Gray-headed Coneflower
Then from brush to the north comes the buzzy dee dee dee of our chickadee friends. Their tiny, energetic bodies zip across the trail and flit among the branches of a bare tree. Farther along the trail a cardinal is centered against a dry brown backdrop, reminding me wistfully of the small crimson spot centered in an umbel Queen Anne's Lace from warmer times. The Queen Anne's Lace, soft and elegant no more, has shriveled to a skeletal claw around a nest of seeds. Nearby are some Gray-headed Coneflower, the dignified rounded seed heads half-eaten by goldfinches.

It's amazing and humbling to contemplate the small feathered beings that survive our harshest winters with just a feathered coat and whatever cover they can find among the dry leaves and grasses.
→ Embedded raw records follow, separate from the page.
-- ==== Sys2Proof/Laws/State.lean ====
section
/-! SUPPORT. What each update of the state leaves of every field it does not touch. -/

namespace Sys2Proof.Machine

@[simp] theorem State.setReg_pending (s : State) (r : Reg) (n : Nat) (w : Word) : (s.setReg r n w).pending = s.pending := rfl
@[simp] theorem State.setReg_now (s : State) (r : Reg) (n : Nat) (w : Word) : (s.setReg r n w).now = s.now := rfl
@[simp] theorem State.setReg_mem (s : State) (r : Reg) (n : Nat) (w : Word) : (s.setReg r n w).mem = s.mem := rfl
@[simp] theorem State.setReg_poison (s : State) (r : Reg) (n : Nat) (w : Word) : (s.setReg r n w).poison = s.poison := rfl
@[simp] theorem State.setReg_scrambled (s : State) (r : Reg) (n : Nat) (w : Word) : (s.setReg r n w).scrambled = s.scrambled := rfl
@[simp] theorem State.setReg_cores (s : State) (r : Reg) (n : Nat) (w : Word) : (s.setReg r n w).cores = s.cores := rfl
@[simp] theorem State.setReg_stopped (s : State) (r : Reg) (n : Nat) (w : Word) : (s.setReg r n w).stopped = s.stopped := rfl
@[simp] theorem State.setReg_downClusters (s : State) (r : Reg) (n : Nat) (w : Word) : (s.setReg r n w).downClusters = s.downClusters := rfl
@[simp] theorem State.setReg_tasks (s : State) (r : Reg) (n : Nat) (w : Word) : (s.setReg r n w).tasks = s.tasks := rfl
@[simp] theorem State.setReg_nextTask (s : State) (r : Reg) (n : Nat) (w : Word) : (s.setReg r n w).nextTask = s.nextTask := rfl
@[simp] theorem State.setReg_saved (s : State) (r : Reg) (n : Nat) (w : Word) : (s.setReg r n w).saved = s.saved := rfl
@[simp] theorem State.setReg_regionCtrs (s : State) (r : Reg) (n : Nat) (w : Word) : (s.setReg r n w).regionCtrs = s.regionCtrs := rfl
@[simp] theorem State.setReg_nextArrival (s : State) (r : Reg) (n : Nat) (w : Word) : (s.setReg r n w).nextArrival = s.nextArrival := rfl
@[simp] theorem State.setReg_merges (s : State) (r : Reg) (n : Nat) (w : Word) : (s.setReg r n w).merges = s.merges := rfl
@[simp] theorem State.setReg_canvases (s : State) (r : Reg) (n : Nat) (w : Word) : (s.setReg r n w).canvases = s.canvases := rfl
@[simp] theorem State.setReg_coh (s : State) (r : Reg) (n : Nat) (w : Word) : (s.setReg r n w).coh = s.coh := rfl
@[simp] theorem State.setReg_srams (s : State) (r : Reg) (n : Nat) (w : Word) : (s.setReg r n w).srams = s.srams := rfl
@[simp] theorem State.setReg_channels (s : State) (r : Reg) (n : Nat) (w : Word) : (s.setReg r n w).channels = s.channels := rfl
@[simp] theorem State.setReg_stackSts (s : State) (r : Reg) (n : Nat) (w : Word) : (s.setReg r n w).stackSts = s.stackSts := rfl
@[simp] theorem State.setReg_tlbs (s : State) (r : Reg) (n : Nat) (w : Word) : (s.setReg r n w).tlbs = s.tlbs := rfl
@[simp] theorem State.setReg_xfr (s : State) (r : Reg) (n : Nat) (w : Word) : (s.setReg r n w).xfr = s.xfr := rfl
@[simp] theorem State.setReg_pages (s : State) (r : Reg) (n : Nat) (w : Word) : (s.setReg r n w).pages = s.pages := rfl
@[simp] theorem State.setReg_queues (s : State) (r : Reg) (n : Nat) (w : Word) : (s.setReg r n w).queues = s.queues := rfl
@[simp] theorem State.setReg_barReads (s : State) (r : Reg) (n : Nat) (w : Word) : (s.setReg r n w).barReads = s.barReads := rfl
@[simp] theorem State.setReg_nextBarRead (s : State) (r : Reg) (n : Nat) (w : Word) : (s.setReg r n w).nextBarRead = s.nextBarRead := rfl
@[simp] theorem State.setReg_msix (s : State) (r : Reg) (n : Nat) (w : Word) : (s.setReg r n w).msix = s.msix := rfl
@[simp] theorem State.setReg_session (s : State) (r : Reg) (n : Nat) (w : Word) : (s.setReg r n w).session = s.session := rfl
@[simp] theorem State.setReg_ports (s : State) (r : Reg) (n : Nat) (w : Word) : (s.setReg r n w).ports = s.ports := rfl
@[simp] theorem State.setReg_slots (s : State) (r : Reg) (n : Nat) (w : Word) : (s.setReg r n w).slots = s.slots := rfl
@[simp] theorem State.setReg_ranks (s : State) (r : Reg) (n : Nat) (w : Word) : (s.setReg r n w).ranks = s.ranks := rfl
@[simp] theorem State.setReg_ptp (s : State) (r : Reg) (n : Nat) (w : Word) : (s.setReg r n w).ptp = s.ptp := rfl
@[simp] theorem State.setReg_skbs (s : State) (r : Reg) (n : Nat) (w : Word) : (s.setReg r n w).skbs = s.skbs := rfl
@[simp] theorem State.setReg_power (s : State) (r : Reg) (n : Nat) (w : Word) : (s.setReg r n w).power = s.power := rfl
@[simp] theorem State.setReg_pwrRegions (s : State) (r : Reg) (n : Nat) (w : Word) : (s.setReg r n w).pwrRegions = s.pwrRegions := rfl
@[simp] theorem State.setReg_fwCores (s : State) (r : Reg) (n : Nat) (w : Word) : (s.setReg r n w).fwCores = s.fwCores := rfl
@[simp] theorem State.setReg_staging (s : State) (r : Reg) (n : Nat) (w : Word) : (s.setReg r n w).staging = s.staging := rfl
@[simp] theorem State.setReg_activation (s : State) (r : Reg) (n : Nat) (w : Word) : (s.setReg r n w).activation = s.activation := rfl
@[simp] theorem State.setReg_normalRun (s : State) (r : Reg) (n : Nat) (w : Word) : (s.setReg r n w).normalRun = s.normalRun := rfl
@[simp] theorem State.setReg_fwWaits (s : State) (r : Reg) (n : Nat) (w : Word) : (s.setReg r n w).fwWaits = s.fwWaits := rfl
@[simp] theorem State.setReg_events (s : State) (r : Reg) (n : Nat) (w : Word) : (s.setReg r n w).events = s.events := rfl
@[simp] theorem State.setReg_flash (s : State) (r : Reg) (n : Nat) (w : Word) : (s.setReg r n w).flash = s.flash := rfl
@[simp] theorem State.setReg_sec (s : State) (r : Reg) (n : Nat) (w : Word) : (s.setReg r n w).sec = s.sec := rfl
@[simp] theorem State.setReg_mgt (s : State) (r : Reg) (n : Nat) (w : Word) : (s.setReg r n w).mgt = s.mgt := rfl
@[simp] theorem State.setReg_modSt (s : State) (r : Reg) (n : Nat) (w : Word) : (s.setReg r n w).modSt = s.modSt := rfl
@[simp] theorem State.setReg_freeIdx (s : State) (r : Reg) (n : Nat) (w : Word) : (s.setReg r n w).freeIdx = s.freeIdx := rfl
@[simp] theorem State.setReg_sent (s : State) (r : Reg) (n : Nat) (w : Word) : (s.setReg r n w).sent = s.sent := rfl
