theorem State.coldTables_spec (s : State) (t : SelfTest) :
    BootFrame [.devPartCfg, .devPartStatus] s (s.coldTables t) ∧ RingFrame s (s.coldTables t) := by
  unfold State.coldTables
  dsimp only
  have hcfg : IsReg .mgtCfg 0 := isReg_of_lt (by decide)
  have hiso : IsReg .rasIsolate 0 := isReg_of_lt (by decide)
  have hpart : IsReg .devPartCfg 0 := isReg_of_lt (by decide)
  constructor
  · refine BootFrame.then_wr F.mgtCfgBmcFwu (by decide) (BootFrame.then_wr F.mgtCfgBmcKeys (by decide) ?_)
    refine BootFrame.then_wr F.mgtCfgBmcCap (by decide) (BootFrame.then_wr F.secCfgRequireIde (by decide) ?_)
    refine BootFrame.then_wr F.fwuStatusState (by decide) ?_
    refine BootFrame.trans ?_ (BootFrame.foldl (fun u r => BootFrame.loadRegion u r) _ _)
    refine BootFrame.trans ?_ ((BootFrame.loadRepair _).mono (List.nil_subset _))
    refine BootFrame.then_wr F.rasIsolateInForce (by decide) (BootFrame.then_wr F.rasIsolateRegions (by decide) ?_)
    refine BootFrame.trans ?_ (BootFrame.foldl (fun u p => BootFrame.wr_dev u F.devPartStatusState _ p (by decide)) _ _)
    refine BootFrame.trans ?_ (BootFrame.wr_dev _ F.devPartCfgModeNext _ 0 (by decide))
    refine BootFrame.trans ?_ (BootFrame.wr_dev _ F.devPartCfgMode _ 0 (by decide))
    exact .of_regs_eq rfl rfl
  · refine RingFrame.then_wr F.mgtCfgBmcFwu (by decide) hcfg (RingFrame.then_wr F.mgtCfgBmcKeys (by decide) hcfg ?_)
    refine RingFrame.then_wr F.mgtCfgBmcCap (by decide) hcfg (RingFrame.then_wr F.secCfgRequireIde (by decide) (isReg_of_lt (by decide)) ?_)
    refine RingFrame.then_wr F.fwuStatusState (by decide) (isReg_of_lt (by decide)) ?_
    refine RingFrame.trans ?_ (RingFrame.foldl _ (fun u r hr => RingFrame.loadRegion u (List.mem_range.1 hr)) _)
    refine RingFrame.trans ?_ (RingFrame.loadRepair _)
    refine RingFrame.then_wr F.rasIsolateInForce (by decide) hiso (RingFrame.then_wr F.rasIsolateRegions (by decide) hiso ?_)
    refine RingFrame.trans ?_ (RingFrame.foldl _ (fun u p _ => RingFrame.wr u F.devPartStatusState _ p (isReg_of_lt (by decide)) (by decide)) _)
    refine RingFrame.then_wr F.devPartCfgModeNext (by decide) hpart (RingFrame.then_wr F.devPartCfgMode (by decide) hpart ?_)
    exact .of_regs_eq rfl

/-- A cold reset leaves no memory and no work, and tells its reason (R540, R552). -/
theorem State.coldBoot_spec {why : Nat} (s : State) (t : SelfTest) (hwhy : why < 16) :
    (s.coldBoot t why).mem = [] ∧ (s.coldBoot t why).poison = [] ∧ (s.coldBoot t why).queues = [] ∧ (s.coldBoot t why).tasks = [] ∧
      (s.coldBoot t why).rd F.devBootStatusLastReset = why ∧ (s.coldBoot t why).rd F.devBootStatusPhase = 2 ∧
      (s.coldBoot t why).rd F.devBootStatusBootLocked = 1 ∧ (s.coldBoot t why).modSt.up = true ∧
      (s.coldBoot t why).modSt.mainSwitch = s.modSt.mainSwitch := by
  rw [State.coldBoot_eq]
  obtain ⟨hblank, hwhyPins, hup, hmain⟩ := s.coldPins_spec t hwhy
  have hlt : ∀ r ∈ (s.coldPins t why).coldRegions, r < 4 := fun r hr => List.mem_range.1 (List.mem_filter.1 hr).1
  generalize (s.coldPins t why).coldRegions = rs at hlt
  generalize partCount (s.coldPins t why).flash.mode = n
  generalize s.coldPins t why = u at hblank hwhyPins hup hmain
  obtain ⟨htables, hrings⟩ := u.coldTables_spec t
  have htest := BootFrame.selfTest (s := u.coldTables t) t true hlt fun r hr => (hrings r (hlt r hr)).trans (hblank.rings r (hlt r hr))
  have hnumbered := htables.trans ((htest.trans (BootFrame.numberCores _)).mono (List.nil_subset _))
  generalize ((u.coldTables t).selfTest t true rs).numberCores = v at hnumbered
  have hreason := (hnumbered.rd F.devBootStatusLastReset (by decide) (by decide) 0).trans hwhyPins
  have hlocked : v.coldLock.rd F.devBootStatusBootLocked = 1 ∧ v.coldLock.rd F.devBootStatusLastReset = why := by
    unfold State.coldLock
    dsimp only
    constructor
    · rw [State.rd_wr_disjoint _ F.devBootStatusPhase F.devBootStatusBootLocked 0 _ 0 0 rfl (by decide) (by decide),
        State.rd_wr_disjoint _ F.devBootStatusLockUs F.devBootStatusBootLocked 0 _ 0 0 rfl (by decide) (by decide)]
      exact State.rd_wr_first _ F.devBootStatusBootLocked 0 1 (by decide)
    · rw [State.rd_wr_disjoint _ F.devBootStatusPhase F.devBootStatusLastReset 0 _ 0 0 rfl (by decide) (by decide),
        State.rd_wr_disjoint _ F.devBootStatusLockUs F.devBootStatusLastReset 0 _ 0 0 rfl (by decide) (by decide),
        State.rd_wr_disjoint _ F.devBootStatusBootLocked F.devBootStatusLastReset 0 _ 0 0 rfl (by decide) (by decide)]
      exact hreason
  obtain ⟨hboot, hphase, hlast, hlock⟩ := v.coldLock.bootParts_spec t n
  have hrest : (v.coldLock.bootParts t n).besidesBoot = u.besidesBoot := (hboot.rest.trans rfl).trans hnumbered.rest
  obtain ⟨hmem, hpoison, -, hqueues, htasks, hmod⟩ := State.of_besidesBoot hrest
  exact ⟨hmem.trans hblank.mem, hpoison.trans hblank.poison, hqueues.trans hblank.queues, htasks.trans hblank.tasks, hlast.trans hlocked.2,
    hphase, hlock.trans hlocked.1, (congrArg ModuleSt.up hmod).trans hup, (congrArg ModuleSt.mainSwitch hmod).trans hmain⟩

-- warm resets (R37, R545)

/-- The boot after every region has been cleared: memory, the mode and the reason of the reset stay. -/
theorem State.rebootAll_spec (s : State) (t : SelfTest) (n : Nat) (hring : ∀ r < 4, s.evtRing r = false) :
    BootFrame [.devPartStatus, .devBootStatus] s (s.rebootAll t n) ∧ (s.rebootAll t n).rd F.devBootStatusPhase = 2 ∧
      (s.rebootAll t n).rd F.devBootStatusLastReset = s.rd F.devBootStatusLastReset := by
  have hload : BootFrame [] s ((List.range 4).foldl State.loadRegion s) := BootFrame.foldl (fun u r => BootFrame.loadRegion u r) _ s
  have hloadRing : RingFrame s ((List.range 4).foldl State.loadRegion s) :=
    RingFrame.foldl _ (fun u r hr => RingFrame.loadRegion u (List.mem_range.1 hr)) s
  unfold State.rebootAll
  dsimp only
  generalize (List.range 4).foldl State.loadRegion s = u at hload hloadRing
  have hiso := BootFrame.then_wr F.rasIsolateInForce (by decide) (n := 0) (v := u.rd F.rasIsolateRegions) (k := 0) hload
  have hisoRing := RingFrame.then_wr_dev F.rasIsolateInForce (by decide) (isReg_of_lt (by decide)) (v := u.rd F.rasIsolateRegions) (k := 0) hloadRing
  generalize u.wr F.rasIsolateInForce 0 (u.rd F.rasIsolateRegions) = v at hiso hisoRing
  have hlt : ∀ r ∈ (List.range 4).filter (fun r => !(v.rd F.rasIsolateInForce).testBit r), r < 4 := fun r hr =>
    List.mem_range.1 (List.mem_filter.1 hr).1
  have htest := hiso.trans (BootFrame.selfTest (s := v) t false hlt fun r hr => (hisoRing r (hlt r hr)).trans (hring r (hlt r hr)))
  generalize v.selfTest t false _ = w at htest
  have hfwu : BootFrame [] (w.wr F.devBootStatusPhase 0 1) (w.wr F.devBootStatusPhase 0 1).resetFwu := BootFrame.resetFwu _
  have hphase : BootFrame [.devPartStatus, .devBootStatus] w (w.wr F.devBootStatusPhase 0 1) := BootFrame.wr_dev w F.devBootStatusPhase 1 0 (by decide)
  obtain ⟨hboot, hend, hlast, -⟩ := (w.wr F.devBootStatusPhase 0 1).resetFwu.bootParts_spec t (partCount n)
  refine ⟨(((htest.mono (List.nil_subset _)).trans hphase).trans (hfwu.mono (List.nil_subset _))).trans hboot, hend, ?_⟩
  refine (hlast.trans (hfwu.rd F.devBootStatusLastReset (by decide) (by decide) 0)).trans ?_
  exact (w.rd_wr_disjoint F.devBootStatusPhase F.devBootStatusLastReset 0 1 0 0 rfl (by decide) (by decide)).trans
    (htest.rd F.devBootStatusLastReset (by decide) (by decide) 0)

/-- The registers and tables of a warm reset before its boot. -/
def State.warmClear (s : State) (mode why : Nat) : State :=
  let s : State := s.keepRegs (fun r _ => r.keptWarm)
  let s : State := { s with mem := [], poison := [], scrambled := [] }
  let s : State := (s.wr F.devPartCfgMode 0 mode).wr F.devPartCfgModeNext 0 mode
  let s : State := (s.wr F.devPartCfgPersist 0 0).wr F.devPartStatusModeChangePending 0 0
  let s : State := (List.range 4).foldl (fun (u : State) p => if partCount mode ≤ p then u.setPartState p 0 else u) s
  (s.wr F.devBootStatusLastReset 0 why).wr F.hifSessionHeld 0 0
Chickadees and goldfinches weigh less than an ounce--about as much as three quarters. House sparrows and Dark-eyed juncos weigh just a bit more, still only around one ounce. Yet they are adapted to survive both the blistering heat of midsummer and the bone-chilling lows of winter.

There's a cardinal in there somewhere.
Sure, I tend to eat constantly in the winter and increase my intake of fatty foods. I minimize bare skin exposed to the elements, and seek shelter from the wind and snow. I'm not as active as during the warmer months. So I suppose we share many strategies for getting through the winter with our tiny feathered friends.

I sometimes wonder, though, if the hardy chickadees ever titter to each other about the wimpy, runny-nosed humans hustling about in bundles of clothing while the birds spend night after bone-chilling night outside with just the feathers on their backs. 

I never saw a wild thing sorry for itself. A small bird will drop frozen dead from a bough without ever having felt sorry for itself.